START DATA FOR PROCESSING

theorem SameCellsBut.mono {sp : Space} {written written' : List Nat} {s t : State}
    (h : SameCellsBut sp written s t) (hsub : written ⊆ written') : SameCellsBut sp written' s t :=
  fun c hc => h c (fun hmem => hc (hsub hmem))

theorem SameCellsBut.trans {sp : Space} {written written' : List Nat} {s t u : State}
    (h : SameCellsBut sp written s t) (h' : SameCellsBut sp written' t u) :
    SameCellsBut sp (written ++ written') s u := by
  intro c hc
  rw [List.mem_append, not_or] at hc
  rw [h' c hc.2, h c hc.1]

/-! ### What the cases leave unchanged -/

/-- R35: no case of `ENC.NEXT` touches its bound, the decoder or anything outside, and each returns one byte. -/
theorem EncOutcome.frame {i : Instr} {s t : State} (h : EncOutcome i s t) :
    t.encEnd = s.encEnd ∧ SameDecoder s t ∧ SameOutside s t ∧ ∃ b, t.txBytes = s.txBytes ++ [b] := by
  cases h with
  | sent => simp [SameDecoder, SameOutside]
  | stuffed => simp [SameDecoder, SameOutside]
  | literal => simp [SameDecoder, SameOutside]

/-- R36: no case of `DEC.ACCEPT` touches its bound, the encoder or anything outside, and each returns one result. -/
theorem DecOutcome.frame {s t : State} (h : DecOutcome s t) :
    t.decEnd = s.decEnd ∧ SameEncoder s t ∧ SameOutside s t ∧ ∃ r, t.decResults = s.decResults ++ [r] := by
  cases h with
  | result => simp [SameEncoder, SameOutside]
  | marker => simp [SameEncoder, SameOutside]
  | full => simp [SameEncoder, SameOutside]
  | room => simp [SameEncoder, SameOutside]

/-- R90: `DEC.ACCEPT` can change the cell at its cursor and, unless the advance reaches the bound, the next one. -/
theorem DecOutcome.sameCellsBut {s t : State} (h : DecOutcome s t) :
    SameCellsBut .rx (if s.decCur + 1 = s.decEnd then [s.decCur] else [s.decCur, s.decCur + 1]) s t := by
  have hcursor : [s.decCur] ⊆ if s.decCur + 1 = s.decEnd then [s.decCur] else [s.decCur, s.decCur + 1] := by
    split <;> simp
  cases h with
  | result r => exact fun c _ => decReturn_memRead ..
  | marker v r => exact (sameCellsBut_of_put v (fun c => decReturn_memRead ..)).mono hcursor
  | full v => exact (sameCellsBut_of_put v (fun c => by simp)).mono hcursor
  | room v _ _ hroom =>
    rw [if_neg hroom]
    have hdata : SameCellsBut .rx [s.decCur] s (s.put .rx s.decCur v).advanceDec :=
      sameCellsBut_of_put v (fun c => advanceDec_memRead ..)
    exact hdata.trans (sameCellsBut_of_put 0x7E#8 (fun c => decReturn_memRead ..))

/-- Settles O16, from the three outcomes of a case of `ENC.NEXT`. -/
theorem encCasesFrame : Obligations.EncCasesFrame := by
  unfold Obligations.EncCasesFrame
  intro s t i hf h
  have hout := enc_outcome hf h
  obtain ⟨hend, hdec, houtside, hbyte⟩ := hout.frame
  refine ⟨hend, hdec, houtside, hbyte, ?_⟩
  cases hout with
  | sent hi => simp [hi, SameCellsBut]
  | stuffed b hi =>
    refine ⟨?lit, ?theEnd, fun _ => ⟨by simp, ?stuff⟩⟩
    case lit => rintro ⟨b', rfl⟩; simp at hi
    case theEnd => rintro rfl; simp at hi
    case stuff => exact sameCellsBut_of_put (escapeX b) (fun c => encReturn_memRead ..)
  | literal b hi => simp [hi, SameCellsBut]

/-- A case that only returns a result changes no register and no cell. -/
theorem sameCells_of_resultOnly {p : Option Byte → Bool} {s t : State} {r : Result}
    (h : inCase (decState s) p (.next (decReturn r s)) = .next t) :
    t.decCur = s.decCur ∧ SameCellsBut .rx [] s t := by
  obtain rfl := resultOnly_next h
  exact ⟨rfl, fun c _ => decReturn_memRead ..⟩

/-- A case that writes a marker leaves the cursor and every cell but the one there. -/
theorem sameCells_of_marker {st v : Byte} {r : Result} {s t : State}
    (h : inCase (decState s) (fun c => c == some st)
      (andThen (store .rx s.decCur v s) (fun u => .next (decReturn r u))) = .next t) :
    t.decCur = s.decCur ∧ SameCellsBut .rx [s.decCur] s t := by
  obtain ⟨_, _, _, rfl⟩ := marker_next h
  exact ⟨by simp, sameCellsBut_of_put v (fun c => decReturn_memRead ..)⟩

/-- Settles O28: what every case leaves, from the four outcomes of `DEC.ACCEPT`; then the cases that write nothing and
those that write a marker. -/
theorem decCasesFrame : Obligations.DecCasesFrame := by
  unfold Obligations.DecCasesFrame
  intro s t i hf h
  have hout := dec_outcome hf h
  obtain ⟨hend, henc, houtside, hresult⟩ := hout.frame
  refine ⟨hend, henc, houtside, hresult, hout.cursorsMove.dec.imp_right And.left, hout.sameCellsBut,
    ?writesNothing, ?writesMarker⟩
  case writesNothing =>
    rintro (⟨v, rfl⟩ | rfl | rfl | ⟨st, v, rfl⟩) <;> exact sameCells_of_resultOnly h
  case writesMarker =>
    rintro (rfl | rfl | rfl | rfl) <;> exact sameCells_of_marker h

/-! ### `DEC.ACCEPT` as one action on its cell -/

/-- What `DEC.ACCEPT` does once it has read its state register. -/
inductive DecAction where
  | answer (r : Result)             -- R82 under policy ABORT, R83, R88: the result alone
  | done                            -- R85: the frame is complete
  | mark (v : Byte) (r : Result)    -- R84, R86: a marker takes the place of the state
  | data (v : Byte)                 -- R82, R87: a data byte takes its place and the cursor moves on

END DATA FOR PROCESSING

EXERCISE DESCRIPTION :: An exact copy of every record is what the answer must contain.

WRITTEN RESPONSE ::
theorem SameCellsBut.mono {sp : Space} {written written' : List Nat} {s t : State}
    (h : SameCellsBut sp written s t) (hsub : written ⊆ written') : SameCellsBut sp written' s t :=
  fun c hc => h c (fun hmem => hc (hsub hmem))

theorem SameCellsBut.trans {sp : Space} {written written' : List Nat} {s t u : State}
    (h : SameCellsBut sp written s t) (h' : SameCellsBut sp written' t u) :
    SameCellsBut sp (written ++ written') s u := by
  intro c hc
  rw [List.mem_append, not_or] at hc
  rw [h' c hc.2, h c hc.1]

/-! ### What the cases leave unchanged -/

/-- R35: no case of `ENC.NEXT` touches its bound, the decoder or anything outside, and each returns one byte. -/
theorem EncOutcome.frame {i : Instr} {s t : State} (h : EncOutcome i s t) :
    t.encEnd = s.encEnd ∧ SameDecoder s t ∧ SameOutside s t ∧ ∃ b, t.txBytes = s.txBytes ++ [b] := by
  cases h with
  | sent => simp [SameDecoder, SameOutside]
  | stuffed => simp [SameDecoder, SameOutside]
  | literal => simp [SameDecoder, SameOutside]

/-- R36: no case of `DEC.ACCEPT` touches its bound, the encoder or anything outside, and each returns one result. -/
theorem DecOutcome.frame {s t : State} (h : DecOutcome s t) :
    t.decEnd = s.decEnd ∧ SameEncoder s t ∧ SameOutside s t ∧ ∃ r, t.decResults = s.decResults ++ [r] := by
  cases h with
  | result => simp [SameEncoder, SameOutside]
  | marker => simp [SameEncoder, SameOutside]
  | full => simp [SameEncoder, SameOutside]
  | room => simp [SameEncoder, SameOutside]

/-- R90: `DEC.ACCEPT` can change the cell at its cursor and, unless the advance reaches the bound, the next one. -/
theorem DecOutcome.sameCellsBut {s t : State} (h : DecOutcome s t) :
    SameCellsBut .rx (if s.decCur + 1 = s.decEnd then [s.decCur] else [s.decCur, s.decCur + 1]) s t := by
  have hcursor : [s.decCur] ⊆ if s.decCur + 1 = s.decEnd then [s.decCur] else [s.decCur, s.decCur + 1] := by
    split <;> simp
  cases h with
  | result r => exact fun c _ => decReturn_memRead ..
  | marker v r => exact (sameCellsBut_of_put v (fun c => decReturn_memRead ..)).mono hcursor
  | full v => exact (sameCellsBut_of_put v (fun c => by simp)).mono hcursor
  | room v _ _ hroom =>
    rw [if_neg hroom]
    have hdata : SameCellsBut .rx [s.decCur] s (s.put .rx s.decCur v).advanceDec :=
      sameCellsBut_of_put v (fun c => advanceDec_memRead ..)
    exact hdata.trans (sameCellsBut_of_put 0x7E#8 (fun c => decReturn_memRead ..))

/-- Settles O16, from the three outcomes of a case of `ENC.NEXT`. -/
theorem encCasesFrame : Obligations.EncCasesFrame := by
  unfold Obligations.EncCasesFrame
  intro s t i hf h
  have hout := enc_outcome hf h
  obtain ⟨hend, hdec, houtside, hbyte⟩ := hout.frame
  refine ⟨hend, hdec, houtside, hbyte, ?_⟩
  cases hout with
  | sent hi => simp [hi, SameCellsBut]
  | stuffed b hi =>
    refine ⟨?lit, ?theEnd, fun _ => ⟨by simp, ?stuff⟩⟩
    case lit => rintro ⟨b', rfl⟩; simp at hi
    case theEnd => rintro rfl; simp at hi
    case stuff => exact sameCellsBut_of_put (escapeX b) (fun c => encReturn_memRead ..)
  | literal b hi => simp [hi, SameCellsBut]

/-- A case that only returns a result changes no register and no cell. -/
theorem sameCells_of_resultOnly {p : Option Byte → Bool} {s t : State} {r : Result}
    (h : inCase (decState s) p (.next (decReturn r s)) = .next t) :
    t.decCur = s.decCur ∧ SameCellsBut .rx [] s t := by
  obtain rfl := resultOnly_next h
  exact ⟨rfl, fun c _ => decReturn_memRead ..⟩

/-- A case that writes a marker leaves the cursor and every cell but the one there. -/
theorem sameCells_of_marker {st v : Byte} {r : Result} {s t : State}
    (h : inCase (decState s) (fun c => c == some st)
      (andThen (store .rx s.decCur v s) (fun u => .next (decReturn r u))) = .next t) :
    t.decCur = s.decCur ∧ SameCellsBut .rx [s.decCur] s t := by
  obtain ⟨_, _, _, rfl⟩ := marker_next h
  exact ⟨by simp, sameCellsBut_of_put v (fun c => decReturn_memRead ..)⟩

/-- Settles O28: what every case leaves, from the four outcomes of `DEC.ACCEPT`; then the cases that write nothing and
those that write a marker. -/
theorem decCasesFrame : Obligations.DecCasesFrame := by
  unfold Obligations.DecCasesFrame
  intro s t i hf h
  have hout := dec_outcome hf h
  obtain ⟨hend, henc, houtside, hresult⟩ := hout.frame
  refine ⟨hend, henc, houtside, hresult, hout.cursorsMove.dec.imp_right And.left, hout.sameCellsBut,
    ?writesNothing, ?writesMarker⟩
  case writesNothing =>
    rintro (⟨v, rfl⟩ | rfl | rfl | ⟨st, v, rfl⟩) <;> exact sameCells_of_resultOnly h
  case writesMarker =>
    rintro (rfl | rfl | rfl | rfl) <;> exact sameCells_of_marker h

/-! ### `DEC.ACCEPT` as one action on its cell -/

/-- What `DEC.ACCEPT` does once it has read its state register. -/
inductive DecAction where
  | answer (r : Result)             -- R82 under policy ABORT, R83, R88: the result alone
  | done                            -- R85: the frame is complete
  | mark (v : Byte) (r : Result)    -- R84, R86: a marker takes the place of the state
  | data (v : Byte)                 -- R82, R87: a data byte takes its place and the cursor moves on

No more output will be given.